4 responses to “Pakistanis and Americans are alike about 2nd Amendment

  1. “So a Netflix watcher can discover, for instance, how similar a lot of Americans are to Pakistanis by watching Son of a Lion.”

    Will have to check it out on Netflix. I think perhaps the difference is not so much believing in a “right to keep and bear arms” so much as to _what_ you want to keep and bear arms for.

    • Iwk2431: Perhaps then, the 2nd Amendment should explain the matter in more detail. It’s relatively concise. Whereas the reasons for people wishing to keep and bear arms are wide, varied, numerous, and frequently extreme. Pakistanis evidently don’t trust their government to protect them, for instance, from people who might attack them. Or don’t wish to rely on the government to protect them. Which isn’t a lot different from the reason Rwandans probably like keeping and bearing arms, along with anyone else in any country who acknowledges life is a dangerous place to spend a lifetime. Thanks for coming by. J

  2. “Perhaps then, the 2nd Amendment should explain the matter in more detail.”

    Perhaps it should, especially for those who never read what Madision, Jay, and Hamilton had to say in the Federalist Papers, or perhaps just as importantly the Anti-Federalists who forced the inclusion of Amendments in the Bill of Rights. The only reason given in the 2nd Amendment is so that citizens can be armed with military grade weapons so as to be capable of participating in a citizen militia, one of the purposes of which was to be a check on the Federal government and its professional army.

    One could argue about the applicability of that idea in the 21st century, but I don’t think anyone really knows the answer to that question (and no person who has seen war first hand really wants to know the answer beyond a reasonable doubt).

    I think one could support the contention that the authors of the Constitution largely saw a right for law abiding and non-crazy people to have the means to self defense and defense of their community as non-controversial and so obvious as to not belabor it with a lengthy description of why. I suppose what they would have a hard time imagining is how Americans, blessed with the blessings of freedom and liberty would be so willing to surrender it for a false security guaranteed by an all-powerful government.

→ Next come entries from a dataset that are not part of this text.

-- ==== Sys2Proof/WellFormed.lean ====
section
/-! DEFINITION. Which commands can occur: a command is well formed when each operand names a unit, a register or a field
value that the device has, by the counts the manual gives (R11, R40, R41, R63, R77, R103, R122, R132, R161, R165, R172,
R228, R255, R292, R319, R343, R368, R378, R394). -/

namespace Sys2Proof

/-- An access is 1 to 4 or 8 bytes wide (R3). -/
def sizeOk (n : Nat) : Bool := n == 1 || n == 2 || n == 3 || n == 4 || n == 8

/-- A read of one register takes bytes of its four lanes, or its word and the next as a 64-bit access (R3). -/
def lanesOk (lane size : Nat) : Bool := sizeOk size && (decide (lane + size ≤ 4) || (lane == 0 && size == 8))

/-- A register of the class and number that a stepping mode names (R343, R347). -/
def SpReg.wf : SpReg → Bool
  | .d n => decide (n < 8)
  | .a n => decide (n < 8)

/-- A stepping mode names an index register A0 to A7 or D0 to D7 (R347). -/
def SpMode.wf : SpMode → Bool
  | .indexed dm => decide (dm < 8)
  | _ => true

/-- Bit 15 of the long repeat form tells REPI from REP (R350). -/
def SpRep.wf (repi : Bool) : SpRep → Bool
  | .short _ => true
  | .long w1 => w1.getLsbD 15 == repi

/-- A source register exists (R343). -/
def SpSrc.wf : SpSrc → Bool
  | .reg d => decide (d < 8)
  | _ => true

/-- A source of a move: the short form names ports 0 to 127 and immediates of 7 bits, the long form 256 ports and 16 bits
(R323, R324). -/
def FpSrc.wf (long : Bool) : FpSrc → Bool
  | .port p => decide (p < if long then 256 else 128)
  | .imm v => long || decide (v.toNat < 128)

/-- A guard is one of G0 to G7 (R324). -/
def FpGuard.wf : FpGuard → Bool
  | .always => true
  | .ifOne g => decide (g < 8)
  | .ifZero g => decide (g < 8)

/-- A short move carries no guard (R323, R324). -/
def FpMv.wf (m : FpMv) : Bool := m.src.wf m.long && m.guard.wf && (m.long || decide (m.guard = .always))

/-- As FpMv.wf, for a row that names its own source. -/
def FpGd.wf (m : FpGd) : Bool := m.guard.wf && (m.long || decide (m.guard = .always))

/-- A coprocessor start names a source that exists. -/
def CopStart.wf : CopStart → Bool
  | .fp m => m.wf
  | .sp ds => decide (ds < 8)

/-- A store into the engine I/O space names registers that exist. -/
def EngStore.wf : EngStore → Bool
  | .fp cur m => decide (cur < 2) && m.wf
  | .spBased am dn _ => decide (am < 8) && decide (dn < 8)
  | .spAbs dn _ => decide (dn < 8)


/-- Operands of REGISTER_WRITE. -/
def registerWriteOk (fn : Nat) (size : Nat) : Bool := decide (fn < 256) && sizeOk size

/-- Operands of READ_CLEAR. -/
def readClearOk (fn : Nat) (size : Nat) : Bool := decide (fn < 256) && sizeOk size

/-- Operands of IWL_LANE_UP. -/
def iwlLaneUpOk (lane : Nat) : Bool := decide (lane < 2)

/-- Operands of IWL_LANE_FAIL. -/
def iwlLaneFailOk (lane : Nat) : Bool := decide (lane < 2)

/-- Operands of TIME_SHADOW_WRITE. -/
def timeShadowWriteOk (word : Nat) : Bool := decide (word < 6)

/-- Operands of TIME_NOW_READ. -/
def timeNowReadOk (fn : Nat) (lane : Nat) (size : Nat) : Bool := decide (fn < 256) && lanesOk lane size

/-- Operands of LTC_READ. -/
def ltcReadOk (fn : Nat) (lane : Nat) (size : Nat) : Bool := decide (fn < 256) && lanesOk lane size

/-- Operands of TIME_TRIPLE_READ. -/
def timeTripleReadOk (fn : Nat) (lane : Nat) (size : Nat) : Bool := decide (fn < 256) && lanesOk lane size

/-- Operands of STEP. -/
def stepOk (fn : Nat) : Bool := decide (fn < 256)

/-- Operands of GM_CHANGE. -/
def gmChangeOk (fn : Nat) : Bool := decide (fn < 256)

/-- Operands of TIME_PORT_STATE_WRITE. -/
def timePortStateWriteOk (fn : Nat) (p : Nat) : Bool := decide (fn < 256) && decide (p < 40)

/-- Operands of SYNC_RECEIVE. -/
def syncReceiveOk (p : Nat) (phase : Nat) : Bool := decide (p < 40) && decide (phase < 16)

/-- Operands of FOLLOW_UP_RECEIVE. -/
def followUpReceiveOk (p : Nat) : Bool := decide (p < 40)

/-- Operands of SYNC_TRANSMIT. -/
def syncTransmitOk (p : Nat) (phase : Nat) : Bool := decide (p < 40) && decide (phase < 16)

/-- Operands of PDELAY_EXCHANGE. -/
def pdelayExchangeOk (p : Nat) : Bool := decide (p < 40)

/-- Operands of ANNOUNCE_RECEIVE. -/
def announceReceiveOk (p : Nat) (phase : Nat) : Bool := decide (p < 40) && decide (phase < 16)

/-- Operands of ANNOUNCE_TRANSMIT. -/
def announceTransmitOk (p : Nat) : Bool := decide (p < 40)

/-- Operands of PTP_TRANSIT. -/
def ptpTransitOk (pin : Nat) (pout : Nat) (phaseIn : Nat) (phaseOut : Nat) : Bool := decide (pin < 40) && decide (pout < 40) && decide (phaseIn < 16) && decide (phaseOut < 16)

/-- Operands of HELD_SYNC_EXPIRY. -/
def heldSyncExpiryOk (p : Nat) : Bool := decide (p < 40)

/-- Operands of PTP_UNSUPPORTED. -/
def ptpUnsupportedOk (p : Nat) : Bool := decide (p < 40)

/-- Operands of IRIGB_FRAME. -/
def irigbFrameOk (phase : Nat) : Bool := decide (phase < 16)

/-- Operands of TRIGGER_ARM. -/
def triggerArmOk (fn : Nat) (m : Nat) : Bool := decide (fn < 256) && decide (m < 16)

/-- Operands of TRIGGER_FIRE. -/
def triggerFireOk (m : Nat) : Bool := decide (m < 16)

/-- Operands of TRIGGER_PULSE_END. -/
def triggerPulseEndOk (m : Nat) : Bool := decide (m < 16)

/-- Operands of CAPTURE_EDGE. -/
def captureEdgeOk (c : Nat) (phase : Nat) : Bool := decide (c < 8) && decide (phase < 16)

/-- Operands of CAPTURE_POP. -/
def capturePopOk (mid : Nat) (c : Nat) (lane : Nat) (size : Nat) : Bool := decide (mid < 320) && decide (c < 8) && lanesOk lane size

/-- Operands of TSQ_ENTRY_POP. -/
def tsqEntryPopOk (fn : Nat) (p : Nat) (lane : Nat) (size : Nat) : Bool := decide (fn < 256) && decide (p < 40) && lanesOk lane size

/-- Operands of DISCARD_WINDOW_EXPIRY. -/
def discardWindowExpiryOk (s : Nat) : Bool := decide (s < 512)

/-- Operands of POLICER_TOKEN. -/
def policerTokenOk (s : Nat) : Bool := decide (s < 512)

/-- Operands of PAIRING_WINDOW_END. -/
def pairingWindowEndOk (s : Nat) : Bool := decide (s < 512)

/-- Operands of STREAM_LOSS. -/
def streamLossOk (s : Nat) : Bool := decide (s < 512)

/-- Operands of CONFREV_CLEAR. -/
def confrevClearOk (fn : Nat) (s : Nat) : Bool := decide (fn < 256) && decide (s < 512)

/-- Operands of SIM_EN_WRITE. -/
def simEnWriteOk (fn : Nat) : Bool := decide (fn < 256)

/-- Operands of PUB_WR_ADVANCE. -/
def pubWrAdvanceOk (fn : Nat) (p : Nat) : Bool := decide (fn < 256) && decide (p < 64)

/-- Operands of PUB_FRAME_SEND. -/
def pubFrameSendOk (p : Nat) : Bool := decide (p < 64)

/-- Operands of THICKET_PUB_DMA. -/
def thicketPubDmaOk (p : Nat) : Bool := decide (p < 64)

/-- Operands of ROW_OPEN. -/
def rowOpenOk (n : Nat) : Bool := decide (n < 8)

/-- Operands of ROW_DEADLINE. -/
def rowDeadlineOk (n : Nat) : Bool := decide (n < 8)

/-- Operands of ROW_RELEASE. -/
def rowReleaseOk (n : Nat) : Bool := decide (n < 8)

/-- Operands of DERIVED_ROW_RELEASE. -/
def derivedRowReleaseOk (n : Nat) : Bool := decide (n < 8)

/-- Operands of SLICE_ENABLE. -/
def sliceEnableOk (fn : Nat) (g : Nat) : Bool := decide (fn < 256) && decide (g < 128)

/-- Operands of SLICE_DISABLE. -/
def sliceDisableOk (fn : Nat) (g : Nat) : Bool := decide (fn < 256) && decide (g < 128)

/-- Operands of SLICE_CONS_WRITE. -/
def sliceConsWriteOk (fn : Nat) (g : Nat) : Bool := decide (fn < 256) && decide (g < 128)

/-- Operands of SLICE_BLOCK_WRITE. -/
def sliceBlockWriteOk (g : Nat) : Bool := decide (g < 128)

/-- Operands of ELEMENT_OPERATE. -/
def elementOperateOk (e : Nat) : Bool := decide (e < 128)

/-- Operands of ELEMENT_RESET_DELAY_EXPIRY. -/
def elementResetDelayExpiryOk (e : Nat) : Bool := decide (e < 128)

/-- Operands of INVERSE_TIME_OPERATE. -/
def inverseTimeOperateOk (e : Nat) : Bool := decide (e < 128)

/-- Operands of INVERSE_RESET_EXPIRY. -/
def inverseResetExpiryOk (e : Nat) : Bool := decide (e < 128)

/-- Operands of RETRIP. -/
def retripOk (e : Nat) : Bool := decide (e < 128)

/-- Operands of BF_OPERATE. -/
def bfOperateOk (e : Nat) : Bool := decide (e < 128)

/-- Operands of INPUT_INVALID_BLOCK. -/
def inputInvalidBlockOk (e : Nat) : Bool := decide (e < 128)

/-- Operands of FREQ_HOLD_TIMEOUT. -/
def freqHoldTimeoutOk (t : Nat) : Bool := decide (t < 8)

/-- Operands of COMPARISON_RECORD_TIMEOUT. -/
def comparisonRecordTimeoutOk (sec : Nat) : Bool := decide (sec < 8)

/-- Operands of HEDGE_PH_READ. -/
def hedgePhReadOk (fn : Nat) (c : Nat) (lane : Nat) (size : Nat) : Bool := decide (fn < 256) && decide (c < 1024) && lanesOk lane size

/-- Operands of ACQUIRE. -/
def acquireOk (fn : Nat) : Bool := decide (fn < 256)

/-- Operands of REFRESH. -/
def refreshOk (fn : Nat) : Bool := decide (fn < 256)

/-- Operands of RELEASE. -/
def releaseOk (fn : Nat) : Bool := decide (fn < 256)

/-- Operands of HEDGE_SET. -/
def hedgeSetOk (ch : Nat) : Bool := decide (ch < 288)

/-- Operands of TP_MIN_EXPIRY. -/
def tpMinExpiryOk (t : Nat) : Bool := decide (t < 784)

/-- Operands of ENGINE_SOURCE_WRITE. -/
def engineSourceWriteOk (n : Nat) (bit : Nat) : Bool := decide (n < 32) && decide (64 ≤ bit) && decide (bit < 160)

/-- Operands of GSI_TAL_EXPIRY. -/
def gsiTalExpiryOk (n : Nat) : Bool := decide (n < 64)

/-- Operands of ENG_HOLD_EXPIRY. -/
def engHoldExpiryOk (bit : Nat) : Bool := decide (64 ≤ bit) && decide (bit < 160)

/-- Operands of PULSE. -/
def pulseOk (fn : Nat) : Bool := decide (fn < 256)

/-- Operands of CLEAR. -/
def clearOk (fn : Nat) : Bool := decide (fn < 256)

/-- Operands of HCMD_PULSE_END. -/
def hcmdPulseEndOk (n : Nat) : Bool := decide (n < 32)

/-- Operands of TRIP_PUB_CHANGE. -/
def tripPubChangeOk (g : Nat) : Bool := decide (g < 64)

/-- Operands of TRIP_PUB_RESEND. -/
def tripPubResendOk (g : Nat) : Bool := decide (g < 64)

/-- Operands of CARAVAN_CUTOFF. -/
def caravanCutoffOk (r : Nat) : Bool := decide (r < 4)

/-- Operands of CARAVAN_DEPART. -/
def caravanDepartOk (r : Nat) : Bool := decide (r < 4)

/-- Operands of CARAVAN_RECEIVE. -/
def caravanReceiveOk (r : Nat) : Bool := decide (r < 4)

/-- Operands of CARAVAN_MISSING. -/
def caravanMissingOk (r : Nat) : Bool := decide (r < 4)

/-- Operands of LANE_SIGNAL_LOSS. -/
def laneSignalLossOk (r : Nat) : Bool := decide (r < 4)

    If you read Federalist 46 (believe that is right number) by Madison he ridicules the idea that Americans could ever be so lax in guarding their freedom. Nevertheless he outlines in that paper a scheme of civilian militias from the states grossly outnumbering the government’s army therefore guaranteeing the Feds would be kept in line. As it turns out his ridicule was not an accurate.

    “Pakistanis evidently don’t trust their government to protect them…”

    That would seem to be a well founded fear in Pakistan. Maybe more than you think in America too. A lot of Americans think that the police have some duty to protect them as an individual. This however is not true.

    The police only have a general duty to the public as a whole and can’t be help responsible if they fail to protect an individual. This issue has been to the Supreme Court more than once and I am not aware of any citizen ever winning this case against the police. The reality is if you are threatened with serious violence or crime you are almost always going to be your own “first responder.”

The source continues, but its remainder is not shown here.